Many Norwegian cities are cosy and compact, and can easily be covered on foot. Check out some excellent routes for experiencing Norway's biggest cities in 10,000 steps.
Spring is the time for lamb dishes, usually eaten around Easter. The first potatoes, asparagus and wild garlic of the year are a treat that will leave many Norwegian foodies weak at the knees. The same is true of fresh fish of all sorts, including herring and the renowned Atlantic cod from the Lofoten and Vesterålen area, the skrei.
Closer to summer, rhubarb and salads appear in all their leafy glory.
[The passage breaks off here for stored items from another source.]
/-- The words of one destination in capture block b (R133), and whether one meets a limit. -/
def State.destBlk (s : State) (ts : List Tap) (b c d w : Nat) : List Int × Bool :=
  let n := domSpb d
  let x (j : Nat) := destVal s.mix.seed w c (b * n + j) (destSum ts c d j)
  let l := if w = 0 then 32 else w
  ((upTo n).map fun j => satN l (x j), (upTo n).any fun j => outN l (x j + 1) || outN l (x j - 1))

/-- One destination: a network channel has words of each width that a stream sends it with, those of 32 bits under its code
plus 65,536 (R133). Its 24-bit word counts at a limit unless streams send it with 32 bits alone. -/
def State.destPut (ts : List Tap) (b : Nat) (s : State) (c : Nat) : State :=
  let i := s.destInfo c
  let r := s.destBlk ts b c i.1 i.2
  let wide : Bool := codeClass c = 2 && s.netWide (codeIdx c)
  let q := s.destBlk ts b c i.1 32
  let dst := put c r.1 s.mix.dst
  ({ s with mix := { s.mix with dst := if wide then put (c + 65536) q.1 dst else dst } } : State).countN cDstClip
    (b2n ((r.2 && (!wide || s.netNarrow (codeIdx c))) || (wide && q.2)))

/-- All destinations of the block. -/
def State.destAll (s : State) (ts : List Tap) (b : Nat) : State :=
  ((ts.flatMap Tap.codes).eraseDups).foldl (State.destPut ts b) { s with mix := { s.mix with dst := [] } }

/-- The Mix stage on capture block b (R15): buses, then outputs, then destinations. -/
def State.mixStage (io : BlockIn) (b : Nat) (s : State) : State :=
  let s0 := s.mixBegin b
  let act := s0.activeBuses b
  let t := s0.emergEvent act
  let buses := s.entsOf 2
  let outs := s.entsOf 3
  let s1 := buses.foldl (fun t n => s0.processEnt (s0.busFeed b act) (s0.busAfter b act (s0.ent n)) io b t n) t
  let t := outs.foldl (s0.processEnt (s0.outFeed s1) id io b) s1
  let t := (buses ++ outs).foldl s.keyChecks t
  let t := t.destAll (outs.flatMap fun n => s0.taps b (s0.ent n) (t.ent n)) b
  let t := s0.xpsDone b t
  let missed : Bool := io.lateEntries.any fun p => 1536 ≤ p.1
  { t with mix := { t.mix with busAct := s0.actPairs act, missMix := if missed then t.mix.missMix + 1 else 0 } }

/-! ### Feeds of the noise analyser (R147, R154, R155) -/

/-- The zone reference in a block: the post-processing results of the zone's outputs, bridged to the A domain, summed. -/
def State.zoneRef (s : State) (z : Nat) : List Int :=
  (s.zoneOutputs z).foldl (fun a e => let x := e.pick false 0; (upTo 12).map fun k => nth a k + nth x k) (List.replicate 12 0)

/-- A zone with the feeds of the block and what they say of its microphones (R155): one fails while its source delivers zeros or
is no microphone source (R149), in a block whose peak exceeds -1 dBFS, and after 1 s below -100 dBFS (by the peak of each
block: DESIGN CHOICE, notes/assumptions/72.md). -/
def State.zoneFeed (s : State) (z : Zone) : Zone :=
  let n := z.nMics
  let mics := (upTo n).map fun i => let c := Zn.micSrc z.img i; if s.micSrcBad c then [] else fit 12 0 (s.srcBlk c 0)
  let pk (i : Nat) := peak (mics.getD i [])
  let quiet := (upTo 4).map fun i => if i < n && 100000 * pk i < 8388608 then z.quiet.getD i 0 + 1 else 0
  let fails := (upTo 4).map fun i =>
    let c := Zn.micSrc z.img i
    i < n && (s.micSrcBad c || s.micDead c || decide (7476354 < pk i) || decide (4000 ≤ quiet.getD i 0))
  let none' := (fails.take n).all id
  let ref := if Zn.en z.img then s.zoneRef z.idx else List.replicate 12 0
  { z with
    mics := mics, ref := ref, quiet := quiet, fails := fails, done := false
    noMic := if none' then z.noMic + 1 else 0, frozen := if z.st = .frozen then z.frozen + 1 else 0
    refSq := ref.foldl (fun a x => a + x.natAbs * x.natAbs) z.refSq, refN := z.refN + 12 }

/-- Every zone's feeds of the block. -/
def State.zoneFeeds (s : State) : State :=
  if s.mix.act && s.znOn then { s with mix := { s.mix with zones := s.mix.zones.map s.zoneFeed } } else s

/-! ### Strip stage (R96) -/

/-- Feed of a strip. -/
def State.stripFeed (s : State) (e : Ent) : Feed :=
  { src := fun c k => nth (s.feedBlk c e.dom) k
    key := fun n k => s.keyAt e.dom n k
    servo := fun _ => (0, 0), tiltF := 0, duck := fun _ => (0, 0, 0), srcOv := fun _ => false }

/-- The Strip stage on capture block b. -/
def State.stripStage (io : BlockIn) (b : Nat) (s : State) : State :=
  let s0 := s
  let s := (s.entsOf 1).foldl (s0.processEnt s0.stripFeed id io b) s
  let s := (s0.entsOf 1).foldl s0.keyChecks s
  let missed : Bool := io.lateEntries.any fun p => p.1 < 1536
  { s with mix := { s.mix with missStrip := if missed then s.mix.missStrip + 1 else 0 } }

/-! ### Subscriptions (R117, R243) -/

/-- A period's values with those of block b (R117, R243): VALID as in its last block, the others over the blocks that the entry
was processed in. DESIGN CHOICE (notes/assumptions/72.md): with no such block, the values of the last one processed before. -/
def SubVal.join (a : Option SubVal) (e : Ent) (b : Nat) : SubVal :=
  let m := e.run.met
  let on : Bool := m.block = b && !e.run.post.isEmpty
  let v : SubVal := ⟨on, on, m.prepk, m.postpk, m.rms, m.gr, m.holdpk, on && m.isOver, on && m.gated⟩
  match a with
  | none => v
  | some a =>
    if !on then { a with valid := false, rms := m.rms, holdpk := m.holdpk }
    else if !a.seen then v
    else { v with prepk := max a.prepk m.prepk, postpk := max a.postpk m.postpk, gr := min a.gr m.gr
                  isOver := a.isOver || v.isOver, gated := a.gated || v.gated }

/-- A subscription after capture block b, whose period starts at a multiple of N. -/
def Sub.meter (s : State) (b : Nat) (x : Sub) : Sub :=
  { x with acc := x.ents.zipIdx.map fun p => SubVal.join (if b % x.n = 0 then none else x.acc[p.2]?) (s.ent p.1) b }

/-- All subscriptions after the Mix stage of block b. -/
def State.meterSubs (b : Nat) (s : State) : State :=
  { s with hosts := s.hosts.map fun h => { h with subs := h.subs.map fun x => x.map (Sub.meter s b) } }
This is also the time to (literally) enjoy the fruits of the autumn harvest, when you can drink world-class Cider and apple juice outside in the sun.
Spring usually arrives earlier in Southern Norway than the rest of the country, usually sometime in April. It is easy to know when spring is coming: the days get a little warmer and grow lighter day by day. Spring flowers appear, the trees begin to bud, birds start to build their nests, and farmers help deliver newborn lambs.
In early spring, the coastal areas of Fjord Norway typically have the highest temperatures. However, in May, the warmest weather is often found in the southern part of Eastern Norway and Southern Norway.
Above the Arctic Circle in Northern Norway, you may not experience true spring until late May or early June, but by then the long and bright summer days have already started, giving you more hours of daylight.
Just as spring arrives later in the north than in the rest of the country, it also arrives at the coast and in the lowlands long before creeping up into the mountains. When you travel in the mountains, the changes in altitude mean that you can also see the scenery change from winter to spring and from spring to winter, in the space of just a few hours.
When it comes to dressing for the weather in March, April, and May, don’t trust your own eyes – by the time you’ve put your jacket on and tied your shoelaces, the weather may have changed for the worse. Or the sky may have cleared.
The weather can change quickly in Norway, especially in the mountains, so bring good footwear and warm clothes no matter what the conditions are like when you set out. Spring weather is especially unpredictable, so make sure you dress in layers and are prepared for both sun and rain, and even snow. As we say in Norway – wool is cool.
If you’re out seeing the city sights, it's a good idea to bring along an umbrella (unless it’s very windy.) If you are exploring nature, however, you should bring a rain jacket or windbreaker instead. Either way, you’ll probably want to wear your sunglasses, and remember to apply sunscreen if you’re spending time in the sun, especially in the mountains where there is still snow on the ground. The white snow reflects the sun, which can quickly cause sunburn.
Spring arrives early in Southern Norway compared to the rest of the country, usually sometime in April. It is easy to know when spring is coming: The days get a little warmer and lighter day by day. Spring flowers appear, the trees are budding, birds start to build their nests, and the farmers deliver the newborn lambs.
In early spring the coastal areas of Fjord Norway usually has the highest temperatures, but in May you will usually find the warmest weather in the southern part of Eastern Norway and Southern Norway.
Above the Arctic Circle in Northern Norwayyou may not experience true spring until late May or early June, but by then the long and bright summer days have already started, so you might not care so much.
Just like spring arrives later in the north than in the rest of the country, it gets to the coast and lowlands long before it crawls up the mountains. As you travel up or down the mountains, you can follow the changing seasons from winter to spring or from spring to winter, all in just a few hours.